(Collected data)
/-- ENC_XCTL_INV (R392). -/
def execEncXctlInv (rd rs1 rs2 : BitVec 5) (s : State) : Host.Outcome State Fault Refusal := encXctl .inv rd rs1 rs2 s
/-- ENC_XCTL_PF_CORE (R392). -/
def execEncXctlPfCore (rd rs1 rs2 : BitVec 5) (s : State) : Host.Outcome State Fault Refusal := encXctl .pf rd rs1 rs2 s
/-- ENC_XCTL_PF_HALL (R392). -/
def execEncXctlPfHall (rd rs1 rs2 : BitVec 5) (s : State) : Host.Outcome State Fault Refusal := encXctl .pf rd rs1 rs2 s
/-- ENC_XCTL_PIN_CORE (R392). -/
def execEncXctlPinCore (rd rs1 rs2 : BitVec 5) (s : State) : Host.Outcome State Fault Refusal := encXctl (.pin false) rd rs1 rs2 s
/-- ENC_XCTL_PIN_HALL (R392). -/
def execEncXctlPinHall (rd rs1 rs2 : BitVec 5) (s : State) : Host.Outcome State Fault Refusal := encXctl (.pin true) rd rs1 rs2 s
/-- ENC_XCTL_UNPIN_CORE (R392). -/
def execEncXctlUnpinCore (rd rs1 rs2 : BitVec 5) (s : State) : Host.Outcome State Fault Refusal :=
  encXctl (.unpin false) rd rs1 rs2 s
/-- ENC_XCTL_UNPIN_HALL (R392). -/
def execEncXctlUnpinHall (rd rs1 rs2 : BitVec 5) (s : State) : Host.Outcome State Fault Refusal :=
  encXctl (.unpin true) rd rs1 rs2 s

/-! Kick registers (R397). -/

/-- A CPU thread's write to KICK(q): the launch is accepted, or the queue is full, or bits [6:0] are not zero and the kick is
ignored. `rd` takes 0, 1 or 2. A fault of a read is a fault of the thread's store, and nothing is enqueued. -/
def State.kick (s : State) (h e q : Nat) (v : BitVec 64) (rd : BitVec 5) : State :=
  if bitsOf v.toNat 6 0 ≠ 0 then s.retire h rd 2
  else
    match s.accept none e q v with
    | .error st => s.threadStop h .store st
    | .ok (s, r) => s.retire h rd (BitVec.ofNat 64 r)

/-- KICK (R397). -/
def execKick (h q : Nat) (v : BitVec 64) (rd : Option (BitVec 5)) (s : State) : Host.Outcome State Fault Refusal :=
  .next <|
    let x := s.hart h
    match x.inside with
    | none => s
    | some n => if x.inReset || x.wait != .nothing || decide (16 ≤ q) then s else s.kick h n.enclave q v (rd.getD 0)

/-- QSTAT(q) (R397). -/
def Enclave.qstat (x : Enclave) (q : Nat) : BitVec 64 :=
  BitVec.ofNat 64 (((mget x.disp q).getD 0).toNat * 2 ^ 32 + (x.queue q).length % 2 ^ 7)

/-! Ordinary accesses. -/

/-- The length of an access. -/
def accSize : HartAccess → Nat
  | .load n _ _ | .store n _ | .amo _ n _ _ _ _ | .lr n _ _ _ | .sc n _ _ _ _ => n
  | .fence .. | .fenceTso => 0
  | .fetch => 4

/-- The kind of an access (R40). -/
def accKind : HartAccess → AccessKind
  | .load .. | .lr .. | .fence .. | .fenceTso => .load
  | .store .. => .store
  | .amo .. | .sc .. => .atomic
  | .fetch => .code

/-- A value of n bytes as a register takes it. -/
def extendTo (n : Nat) (signed : Bool) (v : Nat) : BitVec 64 :=
  if signed then BitVec.ofInt 64 (signedOf (8 * n) v) else BitVec.ofNat 64 (v % 2 ^ (8 * n))

/-- What an AMO of n bytes writes, from the value in memory and its register. -/
def amoResult (op : AmoOp) (n a b : Nat) : Nat :=
  let sa := signedOf (8 * n) a
  let sb := signedOf (8 * n) b
  let ub := b % 2 ^ (8 * n)
  match op with
  | .swap => ub
  | .add => (a + ub) % 2 ^ (8 * n)
  | .and => Nat.land a ub
  | .or => Nat.lor a ub
  | .xor => Nat.xor a ub
  | .min => if sa ≤ sb then a else ub
  | .max => if sb ≤ sa then a else ub
  | .minu => min a ub
  | .maxu => max a ub

/-- Performs an access on local pieces of memory, through the general core's cache (R68): registers and memory change, and the
general core goes on. -/
def State.perform (s : State) (h : Nat) (ps : List (Nat × Nat × Nat)) (a : HartAccess) : State :=
  let x := s.hart h
  let old := leNat (s.readPieces ps)
  let pa := (ps.head?.map fun p => p.1).getD 0
  let held := mget s.resv h = some (pa, accSize a)
  let s := s.coreTouches h (match a with
    | .store .. | .amo .. => true
    | .sc .. => held
    | .load .. | .lr .. | .fence .. | .fenceTso | .fetch => false) ps
  match a with
  | .load n signed rd => s.retire h rd (extendTo n signed old)
  | .store n rs => (s.writePieces ps (leBytes n (x.reg rs).toNat)).retire h 0 0
  | .amo op n rs rd _ _ =>
      (s.writePieces ps (leBytes n (amoResult op n old (x.reg rs).toNat))).retire h rd (extendTo n true old)
  | .lr n rd _ _ => ({ s with resv := mset s.resv h (pa, n) } : State).retire h rd (extendTo n true old)
  | .sc n rs rd _ _ =>
      let s : State := { s with resv := mdel s.resv h }
      if held then (s.writePieces ps (leBytes n (x.reg rs).toNat)).retire h rd 0 else s.retire h rd 1
  | .fence .. | .fenceTso => s.retire h 0 0
  | .fetch => s

/-- The register or registers of the kick page that an offset names (R397). -/
def State.kickAccess (s : State) (h e off : Nat) (a : HartAccess) : State :=
  let x := s.hart h
  let fault := s.hartTrap h (accessCause (accKind a)) (BitVec.ofNat 64 off)
  let q := off / 16
  let kick := off % 16 = 0
  if 0x100 ≤ off ∨ off % 8 ≠ 0 ∨ accSize a ≠ 8 then fault
  else
    match a with
    | .load _ _ rd => s.retire h rd (if kick then 0 else (s.encl e).qstat q)
    | .store _ rs => if kick then s.kick h e q (x.reg rs) 0 else s.retire h 0 0
    | .amo op _ rs rd _ _ => if kick ∧ op = .swap then s.kick h e q (x.reg rs) rd else fault
    | .lr .. | .sc .. | .fence .. | .fenceTso | .fetch => fault

/-- The ATOM operation of an atomic of RISC-V (R333). -/
def amoAtom : AmoOp → Nat
  | .add => 0 | .and => 1 | .or => 2 | .xor => 3 | .min => 4 | .max => 5 | .minu => 6 | .maxu => 7 | .swap => 8

/-- The bytes that a CPU thread's access sends through a window, and the atomic that it asks for there. -/
def Hart.sent (x : Hart) (a : HartAccess) : List Byte × Option AtomAsk :=
  match a with
  | .store n rs | .sc n rs _ _ _ => (leBytes n (x.reg rs).toNat, none)
  | .amo op n rs _ _ _ => (leBytes n 0, some ⟨amoAtom op, if n = 4 then .i32 else .i64, 0, (x.reg rs).toNat % 2 ^ (8 * n), 0⟩)
  | .load n .. | .lr n .. => (leBytes n 0, none)
  | .fence .. | .fenceTso => ([], none)
  | .fetch => (leBytes 4 0, none)

/-- A CPU thread's access is complete with what the far end has answered. Whether a store-conditional has stored is free. -/
def State.farRetire (s : State) (h : Nat) (a : HartAccess) (bs : List Byte) : State :=
  match a with
  | .load n signed rd => s.retire h rd (extendTo n signed (leNat bs))
  | .store .. => s.retire h 0 0
  | .amo _ n _ rd _ _ | .lr n rd _ _ => s.retire h rd (extendTo n true (leNat bs))
  | .sc _ _ rd _ _ => s.retire h rd (BitVec.ofNat 64 (Config.freeNat (.window 0) s.free % 2))
  | .fence .. | .fenceTso => s.retire h 0 0
  | .fetch => s

/-- A CPU thread's access through a window (R67): it is sent as one request, and the core waits for the answer. Behind a window that
is down it is an access fault (R159 gives the outcome only for launches; assumption log 51). -/
def State.farPerform (s : State) (h : Nat) (n : Inside) (va : BitVec 64) (ps : List (Found × Nat)) (a : HartAccess) : State :=
  let x := s.hart h
  let w := windowIn ps
  match x.answer with
  | some bs => s.farRetire h a bs
  | none =>
      if s.windowUp n.enclave w = false then s.hartTrap h (accessCause (accKind a)) va
      else if s.asked (.hart h) || s.windowWaits n.enclave w then s
      else
        s.sendFar n.enclave w (windowAddr ps) (low48 va / 4096) (.hart h) (accKind a).writes (x.sent a).1 (x.sent a).2

/-- An access of an enclave CPU thread. -/
def State.threadStep (s : State) (h : Nat) (n : Inside) (va : BitVec 64) (a : HartAccess) : State :=
  if va.toNat < 4096 then s.kickAccess h n.enclave va.toNat a
  else
    s.threadAccess h n.enclave va (accKind a) (accSize a) fun ps =>
      match localPieces ps with
      | some qs => s.perform h qs a
      | none => s.farPerform h n va ps a

/-- An access of the operating system to its register page, whole registers at a time. -/
def State.pageAccess (s : State) (h part off : Nat) (a : HartAccess) : State :=
  let fault := s.hartTrap h (accessCause (accKind a)) (BitVec.ofNat 64 (Config.registerBase part + off))
  if off % 8 ≠ 0 ∨ accSize a ≠ 8 then fault
  else
    match a with
    | .load _ _ rd => s.retire h rd (s.readReg part off)
    | .store _ rs => (s.writeReg part off ((s.hart h).reg rs)).retire h 0 0
    | .amo .. | .lr .. | .sc .. | .fence .. | .fenceTso | .fetch => fault

/-- An access of the operating system to memory, at the physical address that its own page tables produced (R39, R84). -/
def State.osStep (s : State) (h part : Nat) (pa : Nat) (a : HartAccess) : State :=
  match s.osCheck part (accKind a).writes pa (accSize a) with
  | .fault => s.hartTrap h (accessCause (accKind a)) (BitVec.ofNat 64 pa)
  | .wait => s.startSearch pa (accSize a)
  | .ok => s.perform h [(pa, 0, accSize a)] a

/-- Is a size one of RISC-V's accesses? -/
def accSized (a : HartAccess) : Bool := accSize a == 1 || accSize a == 2 || accSize a == 4 || accSize a == 8

/-- Is an access a fence? -/
def isFence : HartAccess → Bool
  | .fence .. | .fenceTso => true
  | _ => false

/-- An access of a general core. Outside an enclave, an address in the partition's own register page names its registers (R20); any
other that is not a frame of the operating system's faults (R39). -/
def State.hartAccess (s : State) (h part : Nat) (va : BitVec 64) (a : HartAccess) : State :=
  match (s.hart h).inside with
  | some n => s.threadStep h n va a
  | none =>
      let base := Config.registerBase part
      if base ≤ va.toNat ∧ va.toNat < base + 4096 then s.pageAccess h part (va.toNat - base) a
      else s.osStep h part va.toNat a

/-- RISCV_LOAD_STORE (R39, R40, R52, R84, R119, R397). A fence, and the aq and rl bits of an atomic, order accesses (`Order`): the
machine performs one access at a time (assumption log 12), and a fence only goes on. -/
def execRiscvLoadStore (h : Nat) (va : BitVec 64) (a : HartAccess) (s : State) : Host.Outcome State Fault Refusal :=
  .next <|
    let x := s.hart h
    match s.partOf h with
    | none => s
    | some part =>
        if x.inReset || x.wait != .nothing then s
        else if isFence a then s.retire h 0 0
        else if accSized a then s.hartAccess h part va a
        else s

end Sys2Proof.Machine
end

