-- ==== Sys2Proof/Machine/Dispatch.lean ====
section
/-! DEFINITION. What an instruction or an event does: one arm for each row of spec/opcode_table.json. -/

namespace Sys2Proof.Machine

DIRECTIONS> An exact, complete copy of the lines above from the one with "rd else fault" through the one with "for there. -/" is the whole answer.

REPLY>
    | .amo op _ rs rd _ _ => if kick ∧ op = .swap then s.kick h e q (x.reg rs) rd else fault
    | .lr .. | .sc .. | .fence .. | .fenceTso | .fetch => fault

/-- The ATOM operation of an atomic of RISC-V (R333). -/
def amoAtom : AmoOp → Nat
  | .add => 0 | .and => 1 | .or => 2 | .xor => 3 | .min => 4 | .max => 5 | .minu => 6 | .maxu => 7 | .swap => 8

/-- The bytes that a CPU thread's access sends through a window, and the atomic that it asks for there. -/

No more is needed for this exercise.